EXERCISE REQUIREMENTS - Copy each line of the records below that has "sideWrite" in it.

MATERIAL PROVIDED -

-- ==== Sys2Proof/Laws/KeepDma.lean ====
section
/-! SUPPORT. The operations of Machine/Dma.lean leave the queue as it is and keep the stores canonical. -/

namespace Sys2Proof.Machine

set_option linter.unusedTactic false
set_option linter.unreachableTactic false

variable {qq : List Instr}

theorem kept_snd {α : Type} {a : α} {t : State} {r : α × State} (e : r = (a, t)) (h : Kept qq r.2) : Kept qq t := by
  rw [e] at h
  exact h

theorem kept_third {α β : Type} {a : α} {b : β} {t : State} {r : α × β × State} (e : r = (a, b, t)) (h : Kept qq r.2.2) : Kept qq t := by
  rw [e] at h
  exact h

theorem keep_beatRead (at_ bytes : Nat) (s : State) (kq : Kept qq s) : Kept qq (beatRead at_ bytes s).2 := by
  unfold beatRead
  repeat' (first 
    | (with_reducible assumption) | (with_reducible apply keep_setupRead) | (with_reducible apply kept_foldl) 
    | (with_reducible apply kept_foldl_snd) | (intro _) 
    | (with_reducible refine kept_snd (r := setupRead _ _ _ ) (by assumption) ?_) 
    | (with_reducible refine kept_snd (r := beatRead _ _ _ ) (by assumption) ?_) | (with_reducible apply kept_dram_run) 
    | (with_reducible apply kept_ite) | (split) | (dsimp only) | (contradiction))

theorem keep_beatWrite (path : RegPath) (at_ : Nat) (bs : List Nat) (s : State) (kq : Kept qq s) : Kept qq (beatWrite path at_ bs s).2 := by
  unfold beatWrite
  repeat' (first 
    | (with_reducible assumption) | (with_reducible apply keep_setupWrite) | (with_reducible apply kept_foldl) 
    | (with_reducible apply kept_foldl_snd) | (intro _) 
    | (with_reducible refine kept_snd (r := beatWrite _ _ _ _ ) (by assumption) ?_) | (with_reducible apply kept_dram_run) 
    | (with_reducible apply kept_ite) | (split) | (dsimp only) | (contradiction))

theorem keep_freeBytes (n : Nat) (s : State) (kq : Kept qq s) : Kept qq (freeBytes n s).2 := by
  unfold freeBytes
  repeat' (first 
    | (with_reducible assumption) | (with_reducible apply keep_used) | (with_reducible apply kept_foldl) 
    | (with_reducible apply kept_foldl_snd) | (intro _) 
    | (with_reducible refine kept_snd (r := freeBytes _ _ ) (by assumption) ?_) | (with_reducible apply kept_ite) | (split) 
    | (dsimp only) | (contradiction))

theorem keep_beatSpoil (path : RegPath) (at_ n : Nat) (s : State) (kq : Kept qq s) : Kept qq (beatSpoil path at_ n s) := by
  unfold beatSpoil
  repeat' (first 
    | (with_reducible assumption) | (with_reducible apply keep_beatWrite) | (with_reducible apply keep_freeBytes) | (intro _) 
    | (with_reducible refine kept_snd (r := freeBytes _ _ ) (by assumption) ?_) 
    | (with_reducible refine kept_snd (r := beatWrite _ _ _ _ ) (by assumption) ?_) | (with_reducible apply kept_ite) | (split) 
    | (dsimp only) | (contradiction))

theorem keep_readBeats (d : DmaDesc) (rdErr : List Nat) (y0 : List Nat) (y1 : State) (kq : Kept qq y1) : Kept qq (readBeats d rdErr y0 y1).2.2 := by
  induction y0 generalizing y1 d rdErr with
  | nil =>
    unfold readBeats
    repeat' (first 
    | (with_reducible assumption) | (with_reducible apply keep_beatRead) | (intro _) 
    | (with_reducible refine kept_snd (r := beatRead _ _ _ ) (by assumption) ?_) 
    | (with_reducible refine kept_third (r := readBeats _ _ _ _ ) (by assumption) ?_) | (with_reducible apply kept_ite) | (split) 
    | (dsimp only) | (contradiction))
  | cons a l ih =>
    unfold readBeats
    repeat' (first 
    | (with_reducible assumption) | (with_reducible apply ih) | (with_reducible apply keep_beatRead) | (intro _) 
    | (with_reducible refine kept_snd (r := beatRead _ _ _ ) (by assumption) ?_) 
    | (with_reducible refine kept_third (r := readBeats _ _ _ _ ) (by assumption) ?_) | (with_reducible apply kept_ite) | (split) 
    | (dsimp only) | (contradiction))

theorem keep_writeBeats (c : Ch) (d : DmaDesc) (wrErr : List Nat) (limit : Nat) (y0 : Nat) (y1 : List Nat) (y2 : DmaRun) (y3 : State) (kq : Kept qq y3) : Kept qq (writeBeats c d wrErr limit y0 y1 y2 y3).2 := by
  induction y0 generalizing y1 y2 y3 c d wrErr limit with
  | zero =>
    unfold writeBeats
    repeat' (first 
    | (with_reducible assumption) | (with_reducible apply keep_used) | (with_reducible apply keep_when) 
    | (with_reducible apply keep_beatSpoil) | (with_reducible apply keep_beatWrite) | (with_reducible apply kept_when) 
    | (intro _) | (with_reducible refine kept_snd (r := beatWrite _ _ _ _ ) (by assumption) ?_) 
    | (with_reducible refine kept_snd (r := writeBeats _ _ _ _ _ _ _ _ ) (by assumption) ?_) | (with_reducible apply kept_ite) 
    | (split) | (dsimp only) | (contradiction))
  | succ k ih =>
    unfold writeBeats
    repeat' (first 
    | (with_reducible assumption) | (with_reducible apply ih) | (with_reducible apply keep_used) 
    | (with_reducible apply keep_when) | (with_reducible apply keep_beatSpoil) | (with_reducible apply keep_beatWrite) 
    | (with_reducible apply kept_when) | (intro _) 
    | (with_reducible refine kept_snd (r := beatWrite _ _ _ _ ) (by assumption) ?_) 
    | (with_reducible refine kept_snd (r := writeBeats _ _ _ _ _ _ _ _ ) (by assumption) ?_) | (with_reducible apply kept_ite) 
    | (split) | (dsimp only) | (contradiction))

theorem keep_copyChunks (c : Ch) (d : DmaDesc) (rdErr wrErr : List Nat) (limit : Nat) (y0 : Nat) (y1 : Nat) (y2 : DmaRun) (y3 : State) (kq : Kept qq y3) : Kept qq (copyChunks c d rdErr wrErr limit y0 y1 y2 y3).2 := by
  induction y0 generalizing y1 y2 y3 c d rdErr wrErr limit with
  | zero =>
    unfold copyChunks
    repeat' (first 
    | (with_reducible assumption) | (with_reducible apply keep_readBeats) | (with_reducible apply keep_writeBeats) | (intro _) 
    | (with_reducible refine kept_snd (r := writeBeats _ _ _ _ _ _ _ _ ) (by assumption) ?_) 
    | (with_reducible refine kept_third (r := readBeats _ _ _ _ ) (by assumption) ?_) 
    | (with_reducible refine kept_snd (r := copyChunks _ _ _ _ _ _ _ _ _ ) (by assumption) ?_) | (with_reducible apply kept_ite) 
    | (split) | (dsimp only) | (contradiction))
  | succ k ih =>
    unfold copyChunks
    repeat' (first 
    | (with_reducible assumption) | (with_reducible apply ih) | (with_reducible apply keep_readBeats) 
    | (with_reducible apply keep_writeBeats) | (intro _) 
    | (with_reducible refine kept_snd (r := writeBeats _ _ _ _ _ _ _ _ ) (by assumption) ?_) 
    | (with_reducible refine kept_third (r := readBeats _ _ _ _ ) (by assumption) ?_) 
    | (with_reducible refine kept_snd (r := copyChunks _ _ _ _ _ _ _ _ _ ) (by assumption) ?_) | (with_reducible apply kept_ite) 
    | (split) | (dsimp only) | (contradiction))

theorem keep_dmaCopy (c : Ch) (rdErr wrErr : List Nat) (limit : Nat) (s : State) (kq : Kept qq s) : Kept qq (dmaCopy c rdErr wrErr limit s).2 := by
  unfold dmaCopy
  repeat' (first 
    | (with_reducible assumption) | (with_reducible apply keep_copyChunks) | (intro _) 
    | (with_reducible refine kept_snd (r := copyChunks _ _ _ _ _ _ _ _ _ ) (by assumption) ?_) 
    | (with_reducible refine kept_snd (r := dmaCopy _ _ _ _ _ ) (by assumption) ?_) | (with_reducible apply kept_ite) | (split) 
    | (dsimp only) | (contradiction))

theorem keep_dmaResult (d : DmaDesc) (r : DmaRun) (s : State) (kq : Kept qq s) : Kept qq (dmaResult d r s).2.2 := by
  unfold dmaResult
  repeat' (first 
    | (with_reducible assumption) | (with_reducible apply keep_used) | (intro _) 
    | (with_reducible refine kept_third (r := dmaResult _ _ _ ) (by assumption) ?_) | (with_reducible apply kept_ite) | (split) 
    | (dsimp only) | (contradiction))

theorem keep_dmaStop (y0 : Nat) (y1 : List Ch) (y2 : State) (kq : Kept qq y2) : Kept qq (dmaStop y0 y1 y2) := by
  induction y0 generalizing y1 y2 with
  | zero => exact kq
  | succ k ih =>
    cases y1 with
    | nil => exact kq
    | cons c cs =>
      exact kept_ite (fun _ => ih _ _ kq) (fun _ => ih _ _ (keep_dmaEnd _ _ _ _ (keep_dmaCopy _ _ _ _ _ (keep_used _ kq))))

theorem keep_dmaDone (c : Ch) (rdErr wrErr : List Nat) (s : State) (kq : Kept qq s) : Kept qq (dmaDone c rdErr wrErr s) := by
  unfold dmaDone
  repeat' (first 
    | (with_reducible assumption) | (with_reducible apply keep_dmaCopy) | (with_reducible apply keep_dmaEnd) 
    | (with_reducible apply keep_dmaKick) | (with_reducible apply keep_dmaResult) | (with_reducible apply keep_dmaStop) 
    | (intro _) | (with_reducible refine kept_snd (r := dmaCopy _ _ _ _ _ ) (by assumption) ?_) 
    | (with_reducible refine kept_third (r := dmaResult _ _ _ ) (by assumption) ?_) | (with_reducible apply kept_ite) | (split) 
    | (dsimp only) | (contradiction))

theorem keep_dmaAbort (c : Ch) (done : Nat) (s : State) (kq : Kept qq s) : Kept qq (dmaAbort c done s) := by
  unfold dmaAbort
  repeat' (first 
    | (with_reducible assumption) | (with_reducible apply keep_dmaCopy) | (with_reducible apply keep_dmaEnd) 
    | (with_reducible apply keep_dmaStop) | (intro _) 
    | (with_reducible refine kept_snd (r := dmaCopy _ _ _ _ _ ) (by assumption) ?_) | (with_reducible apply kept_ite) | (split) 
    | (dsimp only) | (contradiction))

theorem keep_regWriteAll (path : RegPath) (a bytes v : Nat) (s : State) (kq : Kept qq s) : Kept qq (regWriteAll path a bytes v s).1 := by
  unfold regWriteAll
  repeat' (first 
    | (with_reducible assumption) | (with_reducible apply keep_used) | (with_reducible apply keep_dmaAbort) 
    | (with_reducible apply keep_setupWrite) | (intro _) | (with_reducible apply kept_ite) | (split) | (dsimp only) 
    | (contradiction))

theorem keep_sideWrite (a bytes v : Nat) (s : State) (kq : Kept qq s) : Kept qq (sideWrite a bytes v s) := by
  unfold sideWrite
  repeat' (first 
    | (with_reducible assumption) | (with_reducible apply keep_breakSeq) | (with_reducible apply keep_regWriteAll) 
    | (with_reducible apply keep_sideAnswer) | (intro _) | (with_reducible apply kept_ite) | (split) | (dsimp only) 
    | (contradiction))

end Sys2Proof.Machine
end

EXERCISE RESULT -
theorem keep_sideWrite (a bytes v : Nat) (s : State) (kq : Kept qq s) : Kept qq (sideWrite a bytes v s) := by
  unfold sideWrite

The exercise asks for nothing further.